WHAT TO DO >> Please filter the data below down to the lines holding the string "extQueue".

________

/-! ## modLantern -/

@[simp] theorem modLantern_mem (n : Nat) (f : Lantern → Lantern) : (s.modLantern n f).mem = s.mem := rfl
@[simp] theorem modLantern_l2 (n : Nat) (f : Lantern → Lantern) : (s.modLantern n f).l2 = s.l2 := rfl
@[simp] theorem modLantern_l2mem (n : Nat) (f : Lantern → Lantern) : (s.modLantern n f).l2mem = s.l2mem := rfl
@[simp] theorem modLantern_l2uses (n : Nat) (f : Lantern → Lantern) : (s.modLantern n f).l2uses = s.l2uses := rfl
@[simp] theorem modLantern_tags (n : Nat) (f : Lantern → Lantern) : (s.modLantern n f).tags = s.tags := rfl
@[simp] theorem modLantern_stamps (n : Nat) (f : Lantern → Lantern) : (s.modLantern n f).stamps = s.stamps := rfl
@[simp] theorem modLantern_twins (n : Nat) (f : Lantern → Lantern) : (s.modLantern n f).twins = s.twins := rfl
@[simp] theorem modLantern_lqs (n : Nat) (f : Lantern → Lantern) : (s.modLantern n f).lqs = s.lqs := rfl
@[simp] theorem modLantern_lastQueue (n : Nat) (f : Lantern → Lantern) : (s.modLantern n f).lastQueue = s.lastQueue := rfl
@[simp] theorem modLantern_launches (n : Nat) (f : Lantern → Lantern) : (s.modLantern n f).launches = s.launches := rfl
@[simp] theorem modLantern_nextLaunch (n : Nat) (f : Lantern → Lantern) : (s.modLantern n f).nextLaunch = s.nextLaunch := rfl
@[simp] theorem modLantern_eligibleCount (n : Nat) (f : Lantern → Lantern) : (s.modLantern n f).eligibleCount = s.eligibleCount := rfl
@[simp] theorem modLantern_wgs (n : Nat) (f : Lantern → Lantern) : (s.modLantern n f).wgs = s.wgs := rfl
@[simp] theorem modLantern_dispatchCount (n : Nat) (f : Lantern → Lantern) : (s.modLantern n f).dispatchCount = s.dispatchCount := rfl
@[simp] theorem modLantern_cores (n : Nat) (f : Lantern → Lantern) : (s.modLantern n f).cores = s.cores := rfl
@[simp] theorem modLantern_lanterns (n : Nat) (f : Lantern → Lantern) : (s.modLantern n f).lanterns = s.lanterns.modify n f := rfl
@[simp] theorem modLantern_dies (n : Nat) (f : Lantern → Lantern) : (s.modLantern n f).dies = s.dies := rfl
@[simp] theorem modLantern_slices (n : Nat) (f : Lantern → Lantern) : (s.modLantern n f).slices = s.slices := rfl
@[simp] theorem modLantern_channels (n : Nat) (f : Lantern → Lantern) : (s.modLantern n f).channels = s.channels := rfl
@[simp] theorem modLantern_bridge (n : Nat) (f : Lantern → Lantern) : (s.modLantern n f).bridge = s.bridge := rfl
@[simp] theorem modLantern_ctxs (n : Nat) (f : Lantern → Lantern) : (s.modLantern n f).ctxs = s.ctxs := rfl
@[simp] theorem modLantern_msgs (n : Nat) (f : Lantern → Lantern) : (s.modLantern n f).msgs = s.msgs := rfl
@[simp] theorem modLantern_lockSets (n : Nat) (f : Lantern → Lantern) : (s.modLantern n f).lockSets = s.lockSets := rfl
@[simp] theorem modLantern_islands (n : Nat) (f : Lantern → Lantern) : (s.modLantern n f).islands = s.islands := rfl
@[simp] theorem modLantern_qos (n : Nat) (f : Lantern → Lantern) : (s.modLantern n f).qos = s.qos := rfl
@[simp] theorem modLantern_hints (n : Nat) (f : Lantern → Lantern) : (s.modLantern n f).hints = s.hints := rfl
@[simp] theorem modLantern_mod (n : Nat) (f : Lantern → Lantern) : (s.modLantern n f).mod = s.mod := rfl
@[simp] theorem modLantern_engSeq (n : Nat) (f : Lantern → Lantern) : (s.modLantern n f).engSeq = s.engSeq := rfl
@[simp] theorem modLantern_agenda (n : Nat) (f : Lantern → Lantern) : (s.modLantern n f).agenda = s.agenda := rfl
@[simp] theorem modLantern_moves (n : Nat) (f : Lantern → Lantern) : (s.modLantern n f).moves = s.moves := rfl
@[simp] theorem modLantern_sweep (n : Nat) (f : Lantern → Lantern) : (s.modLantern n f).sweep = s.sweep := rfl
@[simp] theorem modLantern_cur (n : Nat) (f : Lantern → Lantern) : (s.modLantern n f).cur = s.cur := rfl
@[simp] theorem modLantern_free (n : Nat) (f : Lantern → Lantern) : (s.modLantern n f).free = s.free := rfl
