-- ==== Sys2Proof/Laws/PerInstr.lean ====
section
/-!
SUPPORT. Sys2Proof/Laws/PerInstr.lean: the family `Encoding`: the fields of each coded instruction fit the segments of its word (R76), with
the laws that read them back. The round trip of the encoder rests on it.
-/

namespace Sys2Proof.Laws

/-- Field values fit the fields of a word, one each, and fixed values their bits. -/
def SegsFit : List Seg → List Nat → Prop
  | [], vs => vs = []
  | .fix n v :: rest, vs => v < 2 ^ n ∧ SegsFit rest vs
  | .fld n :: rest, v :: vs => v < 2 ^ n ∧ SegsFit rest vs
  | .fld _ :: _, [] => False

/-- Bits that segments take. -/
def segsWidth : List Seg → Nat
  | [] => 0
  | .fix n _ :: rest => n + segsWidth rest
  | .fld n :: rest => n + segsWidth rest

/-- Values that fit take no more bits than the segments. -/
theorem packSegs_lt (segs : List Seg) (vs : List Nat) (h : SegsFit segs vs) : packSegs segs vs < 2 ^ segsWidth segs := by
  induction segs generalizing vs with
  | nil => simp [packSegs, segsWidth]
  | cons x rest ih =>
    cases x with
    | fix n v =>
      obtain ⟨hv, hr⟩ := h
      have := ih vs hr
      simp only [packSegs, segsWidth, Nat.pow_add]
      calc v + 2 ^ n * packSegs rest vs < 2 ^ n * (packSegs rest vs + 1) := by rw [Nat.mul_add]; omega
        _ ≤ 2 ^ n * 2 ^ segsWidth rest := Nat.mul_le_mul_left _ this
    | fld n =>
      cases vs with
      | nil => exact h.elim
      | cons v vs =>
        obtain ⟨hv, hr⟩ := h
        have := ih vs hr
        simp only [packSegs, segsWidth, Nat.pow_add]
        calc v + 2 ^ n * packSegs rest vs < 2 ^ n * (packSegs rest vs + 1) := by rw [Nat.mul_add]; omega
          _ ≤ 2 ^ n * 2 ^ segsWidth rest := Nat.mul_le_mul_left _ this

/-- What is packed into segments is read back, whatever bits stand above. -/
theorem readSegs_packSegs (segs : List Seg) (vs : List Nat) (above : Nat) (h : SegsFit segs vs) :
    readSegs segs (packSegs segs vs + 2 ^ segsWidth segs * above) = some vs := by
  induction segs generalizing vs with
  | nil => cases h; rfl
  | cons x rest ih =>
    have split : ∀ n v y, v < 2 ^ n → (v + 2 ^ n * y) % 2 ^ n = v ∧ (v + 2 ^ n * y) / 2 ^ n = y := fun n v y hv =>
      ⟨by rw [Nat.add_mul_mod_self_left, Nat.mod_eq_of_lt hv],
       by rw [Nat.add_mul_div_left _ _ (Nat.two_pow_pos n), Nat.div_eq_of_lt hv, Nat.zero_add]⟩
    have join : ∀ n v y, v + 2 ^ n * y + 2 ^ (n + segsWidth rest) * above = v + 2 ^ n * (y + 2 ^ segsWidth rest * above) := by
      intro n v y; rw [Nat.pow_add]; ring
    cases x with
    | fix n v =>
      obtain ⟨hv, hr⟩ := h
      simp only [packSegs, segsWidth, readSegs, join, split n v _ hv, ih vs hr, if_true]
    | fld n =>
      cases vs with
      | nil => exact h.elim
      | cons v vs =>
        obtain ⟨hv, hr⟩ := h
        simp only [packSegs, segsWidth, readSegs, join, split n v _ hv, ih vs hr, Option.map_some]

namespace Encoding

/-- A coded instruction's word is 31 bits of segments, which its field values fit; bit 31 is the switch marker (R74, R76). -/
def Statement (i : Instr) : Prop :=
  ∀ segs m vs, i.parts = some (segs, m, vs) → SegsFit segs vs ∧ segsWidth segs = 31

________

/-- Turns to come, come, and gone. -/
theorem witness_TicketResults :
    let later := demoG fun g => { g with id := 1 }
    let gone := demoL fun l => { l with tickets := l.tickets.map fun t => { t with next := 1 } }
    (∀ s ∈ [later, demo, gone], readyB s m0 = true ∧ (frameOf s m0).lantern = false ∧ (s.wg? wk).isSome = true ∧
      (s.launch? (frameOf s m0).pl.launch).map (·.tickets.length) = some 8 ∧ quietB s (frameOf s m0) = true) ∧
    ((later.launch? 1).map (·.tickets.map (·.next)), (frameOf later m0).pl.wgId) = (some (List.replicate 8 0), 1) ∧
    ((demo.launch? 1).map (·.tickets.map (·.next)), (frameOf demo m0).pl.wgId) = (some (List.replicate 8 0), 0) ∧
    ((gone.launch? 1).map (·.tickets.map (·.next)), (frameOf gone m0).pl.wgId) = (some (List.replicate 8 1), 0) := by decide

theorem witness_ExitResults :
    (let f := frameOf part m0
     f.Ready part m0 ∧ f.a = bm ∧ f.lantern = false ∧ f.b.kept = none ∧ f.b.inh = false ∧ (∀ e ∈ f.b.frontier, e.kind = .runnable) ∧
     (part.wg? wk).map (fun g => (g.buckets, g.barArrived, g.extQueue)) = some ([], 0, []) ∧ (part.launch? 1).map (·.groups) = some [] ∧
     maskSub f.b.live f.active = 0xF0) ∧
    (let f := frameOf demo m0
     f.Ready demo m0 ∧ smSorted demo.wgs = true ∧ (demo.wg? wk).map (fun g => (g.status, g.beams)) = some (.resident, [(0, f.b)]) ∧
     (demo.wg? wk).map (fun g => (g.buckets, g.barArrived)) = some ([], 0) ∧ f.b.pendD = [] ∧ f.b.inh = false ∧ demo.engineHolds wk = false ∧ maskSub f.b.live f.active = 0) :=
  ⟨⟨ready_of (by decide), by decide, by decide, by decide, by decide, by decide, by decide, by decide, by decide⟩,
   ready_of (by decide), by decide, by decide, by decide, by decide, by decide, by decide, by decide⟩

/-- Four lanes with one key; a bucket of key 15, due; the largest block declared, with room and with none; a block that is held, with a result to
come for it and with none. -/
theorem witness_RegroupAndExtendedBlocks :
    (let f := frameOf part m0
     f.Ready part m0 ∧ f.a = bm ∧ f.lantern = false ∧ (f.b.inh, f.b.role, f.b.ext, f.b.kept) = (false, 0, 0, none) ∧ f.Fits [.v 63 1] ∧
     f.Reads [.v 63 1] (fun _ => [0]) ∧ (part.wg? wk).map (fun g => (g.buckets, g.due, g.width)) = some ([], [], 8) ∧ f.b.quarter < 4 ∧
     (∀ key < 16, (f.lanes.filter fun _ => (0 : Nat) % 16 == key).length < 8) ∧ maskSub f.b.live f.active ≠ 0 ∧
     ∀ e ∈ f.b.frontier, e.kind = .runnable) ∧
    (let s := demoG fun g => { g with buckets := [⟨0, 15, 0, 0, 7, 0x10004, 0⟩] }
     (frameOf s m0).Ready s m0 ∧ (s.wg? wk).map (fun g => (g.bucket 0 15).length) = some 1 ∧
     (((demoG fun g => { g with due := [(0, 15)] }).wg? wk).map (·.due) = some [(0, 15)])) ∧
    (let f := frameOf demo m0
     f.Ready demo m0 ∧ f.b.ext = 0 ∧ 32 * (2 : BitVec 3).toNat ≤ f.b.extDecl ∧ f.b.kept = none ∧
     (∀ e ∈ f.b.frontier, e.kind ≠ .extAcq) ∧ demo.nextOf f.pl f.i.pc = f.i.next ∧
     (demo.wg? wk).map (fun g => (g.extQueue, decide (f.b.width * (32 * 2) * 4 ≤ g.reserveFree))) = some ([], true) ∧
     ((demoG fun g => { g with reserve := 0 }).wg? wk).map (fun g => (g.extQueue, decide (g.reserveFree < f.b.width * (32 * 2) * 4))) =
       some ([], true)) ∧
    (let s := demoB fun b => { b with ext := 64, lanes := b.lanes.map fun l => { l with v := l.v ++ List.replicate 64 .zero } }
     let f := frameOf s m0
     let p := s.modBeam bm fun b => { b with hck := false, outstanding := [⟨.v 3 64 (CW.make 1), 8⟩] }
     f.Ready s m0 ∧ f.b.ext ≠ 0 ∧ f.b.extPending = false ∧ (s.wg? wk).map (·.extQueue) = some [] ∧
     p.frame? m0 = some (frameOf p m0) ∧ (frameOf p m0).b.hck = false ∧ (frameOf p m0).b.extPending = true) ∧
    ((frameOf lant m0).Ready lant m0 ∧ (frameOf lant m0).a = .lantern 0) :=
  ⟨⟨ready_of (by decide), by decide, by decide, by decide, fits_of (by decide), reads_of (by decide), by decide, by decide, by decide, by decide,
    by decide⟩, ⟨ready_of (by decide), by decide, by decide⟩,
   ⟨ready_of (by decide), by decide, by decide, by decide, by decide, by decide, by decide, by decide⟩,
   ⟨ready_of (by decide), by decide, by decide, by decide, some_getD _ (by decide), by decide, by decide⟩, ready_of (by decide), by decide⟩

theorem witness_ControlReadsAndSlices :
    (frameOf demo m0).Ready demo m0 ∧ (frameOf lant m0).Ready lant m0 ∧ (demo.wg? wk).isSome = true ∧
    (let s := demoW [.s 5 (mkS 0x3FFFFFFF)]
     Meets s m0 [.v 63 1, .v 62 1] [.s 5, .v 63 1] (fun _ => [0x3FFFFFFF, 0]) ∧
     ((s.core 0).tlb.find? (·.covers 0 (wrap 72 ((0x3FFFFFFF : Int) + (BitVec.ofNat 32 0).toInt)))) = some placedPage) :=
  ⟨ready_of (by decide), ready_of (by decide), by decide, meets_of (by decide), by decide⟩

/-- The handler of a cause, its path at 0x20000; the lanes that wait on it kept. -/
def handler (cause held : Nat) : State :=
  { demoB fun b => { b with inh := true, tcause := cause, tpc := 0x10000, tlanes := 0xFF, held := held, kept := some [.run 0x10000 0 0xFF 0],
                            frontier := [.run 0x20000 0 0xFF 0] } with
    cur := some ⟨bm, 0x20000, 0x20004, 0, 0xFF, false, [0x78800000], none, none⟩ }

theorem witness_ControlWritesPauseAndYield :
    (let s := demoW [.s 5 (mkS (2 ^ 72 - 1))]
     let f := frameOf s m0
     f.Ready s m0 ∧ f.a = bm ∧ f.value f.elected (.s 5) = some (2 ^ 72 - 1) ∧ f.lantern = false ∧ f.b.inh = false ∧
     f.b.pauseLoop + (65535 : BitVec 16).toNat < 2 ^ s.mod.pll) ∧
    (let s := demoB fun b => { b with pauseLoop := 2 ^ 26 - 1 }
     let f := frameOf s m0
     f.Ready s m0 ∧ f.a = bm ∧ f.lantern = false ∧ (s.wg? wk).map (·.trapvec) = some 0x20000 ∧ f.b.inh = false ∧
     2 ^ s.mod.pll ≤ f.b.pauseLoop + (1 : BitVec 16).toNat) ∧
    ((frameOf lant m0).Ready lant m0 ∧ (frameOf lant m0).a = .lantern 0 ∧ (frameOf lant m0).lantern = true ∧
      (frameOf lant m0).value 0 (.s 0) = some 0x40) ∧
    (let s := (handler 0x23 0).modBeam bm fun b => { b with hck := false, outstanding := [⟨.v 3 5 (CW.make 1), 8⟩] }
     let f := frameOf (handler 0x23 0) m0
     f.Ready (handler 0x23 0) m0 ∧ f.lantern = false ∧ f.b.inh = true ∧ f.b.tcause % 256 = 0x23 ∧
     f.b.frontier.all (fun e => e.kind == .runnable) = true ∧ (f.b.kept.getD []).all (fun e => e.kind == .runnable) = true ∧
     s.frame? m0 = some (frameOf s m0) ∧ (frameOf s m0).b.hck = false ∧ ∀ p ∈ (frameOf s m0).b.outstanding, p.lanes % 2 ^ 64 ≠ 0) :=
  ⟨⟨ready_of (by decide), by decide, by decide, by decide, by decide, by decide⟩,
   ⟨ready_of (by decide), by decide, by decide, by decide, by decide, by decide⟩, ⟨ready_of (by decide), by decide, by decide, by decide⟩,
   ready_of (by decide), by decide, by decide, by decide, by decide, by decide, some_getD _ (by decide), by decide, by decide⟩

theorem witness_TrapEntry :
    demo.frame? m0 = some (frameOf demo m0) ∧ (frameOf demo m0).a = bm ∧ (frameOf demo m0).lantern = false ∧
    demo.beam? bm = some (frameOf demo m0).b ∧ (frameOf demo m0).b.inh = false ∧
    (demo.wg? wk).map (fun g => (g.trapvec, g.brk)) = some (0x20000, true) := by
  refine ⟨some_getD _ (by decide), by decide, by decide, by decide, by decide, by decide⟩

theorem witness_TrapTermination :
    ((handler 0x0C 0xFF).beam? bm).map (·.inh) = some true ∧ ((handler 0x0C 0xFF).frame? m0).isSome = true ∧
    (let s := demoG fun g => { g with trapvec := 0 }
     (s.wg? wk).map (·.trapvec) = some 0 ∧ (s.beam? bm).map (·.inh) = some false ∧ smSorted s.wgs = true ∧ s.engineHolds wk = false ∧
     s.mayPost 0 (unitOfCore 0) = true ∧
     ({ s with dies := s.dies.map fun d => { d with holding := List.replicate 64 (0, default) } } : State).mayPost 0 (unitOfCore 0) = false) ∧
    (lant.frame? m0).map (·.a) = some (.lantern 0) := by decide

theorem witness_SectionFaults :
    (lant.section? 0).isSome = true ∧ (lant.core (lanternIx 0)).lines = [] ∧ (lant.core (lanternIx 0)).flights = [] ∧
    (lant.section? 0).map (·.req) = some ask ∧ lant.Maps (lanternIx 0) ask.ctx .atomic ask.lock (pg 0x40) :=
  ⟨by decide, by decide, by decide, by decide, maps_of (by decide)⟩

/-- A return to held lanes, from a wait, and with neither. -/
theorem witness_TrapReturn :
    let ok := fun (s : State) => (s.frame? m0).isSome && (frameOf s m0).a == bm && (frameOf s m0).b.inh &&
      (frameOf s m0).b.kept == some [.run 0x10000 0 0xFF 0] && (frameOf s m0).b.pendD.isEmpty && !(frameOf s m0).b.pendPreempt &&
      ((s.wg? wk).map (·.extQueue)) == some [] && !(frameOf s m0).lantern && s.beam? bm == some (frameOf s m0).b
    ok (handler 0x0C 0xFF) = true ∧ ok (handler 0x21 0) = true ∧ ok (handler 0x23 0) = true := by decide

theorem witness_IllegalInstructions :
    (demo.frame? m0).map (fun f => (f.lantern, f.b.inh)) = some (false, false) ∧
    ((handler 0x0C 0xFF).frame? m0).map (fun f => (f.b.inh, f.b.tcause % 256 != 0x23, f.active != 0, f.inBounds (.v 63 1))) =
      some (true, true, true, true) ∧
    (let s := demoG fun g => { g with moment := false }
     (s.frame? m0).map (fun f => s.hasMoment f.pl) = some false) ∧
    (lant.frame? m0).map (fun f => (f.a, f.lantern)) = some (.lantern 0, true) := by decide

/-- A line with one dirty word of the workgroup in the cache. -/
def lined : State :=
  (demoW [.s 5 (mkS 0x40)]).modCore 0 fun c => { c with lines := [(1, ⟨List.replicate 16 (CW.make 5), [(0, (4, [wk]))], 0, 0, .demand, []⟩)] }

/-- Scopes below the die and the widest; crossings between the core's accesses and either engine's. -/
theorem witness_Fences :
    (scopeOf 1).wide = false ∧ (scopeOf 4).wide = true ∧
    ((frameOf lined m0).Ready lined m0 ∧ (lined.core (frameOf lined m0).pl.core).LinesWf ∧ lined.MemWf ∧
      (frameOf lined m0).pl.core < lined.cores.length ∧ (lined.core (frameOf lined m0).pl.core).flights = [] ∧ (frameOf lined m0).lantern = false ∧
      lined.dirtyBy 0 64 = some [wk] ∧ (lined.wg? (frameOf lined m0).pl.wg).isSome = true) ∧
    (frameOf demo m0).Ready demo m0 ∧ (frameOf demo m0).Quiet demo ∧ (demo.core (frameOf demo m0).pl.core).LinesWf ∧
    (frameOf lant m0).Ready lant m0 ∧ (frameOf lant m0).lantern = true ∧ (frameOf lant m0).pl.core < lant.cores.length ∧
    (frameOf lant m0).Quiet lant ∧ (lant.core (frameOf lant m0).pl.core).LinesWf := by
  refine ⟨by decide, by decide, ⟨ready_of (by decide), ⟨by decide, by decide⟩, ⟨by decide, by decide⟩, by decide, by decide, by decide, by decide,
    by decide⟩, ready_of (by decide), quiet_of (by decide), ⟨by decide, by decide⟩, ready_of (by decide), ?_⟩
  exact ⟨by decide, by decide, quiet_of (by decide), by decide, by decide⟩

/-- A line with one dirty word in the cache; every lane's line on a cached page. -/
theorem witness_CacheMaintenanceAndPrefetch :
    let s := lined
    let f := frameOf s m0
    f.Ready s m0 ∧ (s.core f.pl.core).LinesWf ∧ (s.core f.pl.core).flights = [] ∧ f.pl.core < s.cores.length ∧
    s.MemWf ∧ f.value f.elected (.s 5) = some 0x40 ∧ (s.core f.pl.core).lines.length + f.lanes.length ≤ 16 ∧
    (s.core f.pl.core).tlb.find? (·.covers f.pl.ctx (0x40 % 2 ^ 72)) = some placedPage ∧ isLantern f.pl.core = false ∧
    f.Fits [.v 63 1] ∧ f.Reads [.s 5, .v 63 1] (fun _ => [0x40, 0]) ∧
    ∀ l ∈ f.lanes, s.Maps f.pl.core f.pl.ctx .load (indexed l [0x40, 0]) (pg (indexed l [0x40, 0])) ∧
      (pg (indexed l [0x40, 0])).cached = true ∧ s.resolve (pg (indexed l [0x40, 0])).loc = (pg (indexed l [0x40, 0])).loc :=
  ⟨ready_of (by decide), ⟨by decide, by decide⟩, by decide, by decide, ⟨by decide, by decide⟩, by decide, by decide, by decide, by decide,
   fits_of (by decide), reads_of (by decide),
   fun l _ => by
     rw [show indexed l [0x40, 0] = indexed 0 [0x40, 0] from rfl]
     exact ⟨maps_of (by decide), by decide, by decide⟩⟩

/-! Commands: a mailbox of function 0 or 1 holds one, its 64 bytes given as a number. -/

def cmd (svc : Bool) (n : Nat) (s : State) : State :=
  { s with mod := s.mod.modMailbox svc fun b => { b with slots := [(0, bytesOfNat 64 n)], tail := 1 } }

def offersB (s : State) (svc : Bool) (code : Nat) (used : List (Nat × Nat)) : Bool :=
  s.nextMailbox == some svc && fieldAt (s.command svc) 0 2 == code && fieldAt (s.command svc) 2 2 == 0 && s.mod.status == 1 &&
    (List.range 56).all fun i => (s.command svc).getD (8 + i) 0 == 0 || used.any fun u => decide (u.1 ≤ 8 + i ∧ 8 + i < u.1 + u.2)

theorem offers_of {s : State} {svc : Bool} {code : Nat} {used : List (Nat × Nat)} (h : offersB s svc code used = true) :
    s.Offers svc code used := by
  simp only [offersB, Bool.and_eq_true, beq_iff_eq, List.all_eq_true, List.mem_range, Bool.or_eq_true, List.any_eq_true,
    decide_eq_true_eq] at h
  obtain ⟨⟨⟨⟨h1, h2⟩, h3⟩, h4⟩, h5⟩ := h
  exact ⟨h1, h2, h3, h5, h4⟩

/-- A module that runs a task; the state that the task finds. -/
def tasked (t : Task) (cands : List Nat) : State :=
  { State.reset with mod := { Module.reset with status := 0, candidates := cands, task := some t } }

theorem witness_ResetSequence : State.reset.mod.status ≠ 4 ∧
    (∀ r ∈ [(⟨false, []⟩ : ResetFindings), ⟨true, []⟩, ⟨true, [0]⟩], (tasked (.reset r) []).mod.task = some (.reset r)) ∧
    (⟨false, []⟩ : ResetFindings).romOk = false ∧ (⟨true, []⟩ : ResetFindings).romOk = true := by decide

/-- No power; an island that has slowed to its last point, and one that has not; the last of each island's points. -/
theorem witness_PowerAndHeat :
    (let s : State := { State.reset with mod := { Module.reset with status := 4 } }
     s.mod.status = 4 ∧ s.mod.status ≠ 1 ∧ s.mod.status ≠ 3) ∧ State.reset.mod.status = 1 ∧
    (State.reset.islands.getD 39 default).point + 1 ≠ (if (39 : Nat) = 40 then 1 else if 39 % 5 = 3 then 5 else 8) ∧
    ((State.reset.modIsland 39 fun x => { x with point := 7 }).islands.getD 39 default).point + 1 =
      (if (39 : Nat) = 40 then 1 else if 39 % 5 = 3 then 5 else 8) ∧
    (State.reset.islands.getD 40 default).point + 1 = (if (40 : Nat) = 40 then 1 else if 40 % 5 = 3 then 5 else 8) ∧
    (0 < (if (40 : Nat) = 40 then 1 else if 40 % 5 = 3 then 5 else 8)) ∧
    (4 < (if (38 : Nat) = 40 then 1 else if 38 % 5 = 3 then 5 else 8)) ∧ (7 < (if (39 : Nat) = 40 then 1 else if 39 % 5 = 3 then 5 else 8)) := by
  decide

________

EXERCISE OUTPUT >>
     (part.wg? wk).map (fun g => (g.buckets, g.barArrived, g.extQueue)) = some ([], 0, []) ∧ (part.launch? 1).map (·.groups) = some [] ∧
     (demo.wg? wk).map (fun g => (g.extQueue, decide (f.b.width * (32 * 2) * 4 ≤ g.reserveFree))) = some ([], true) ∧
     ((demoG fun g => { g with reserve := 0 }).wg? wk).map (fun g => (g.extQueue, decide (g.reserveFree < f.b.width * (32 * 2) * 4))) =
     f.Ready s m0 ∧ f.b.ext ≠ 0 ∧ f.b.extPending = false ∧ (s.wg? wk).map (·.extQueue) = some [] ∧
      ((s.wg? wk).map (·.extQueue)) == some [] && !(frameOf s m0).lantern && s.beam? bm == some (frameOf s m0).b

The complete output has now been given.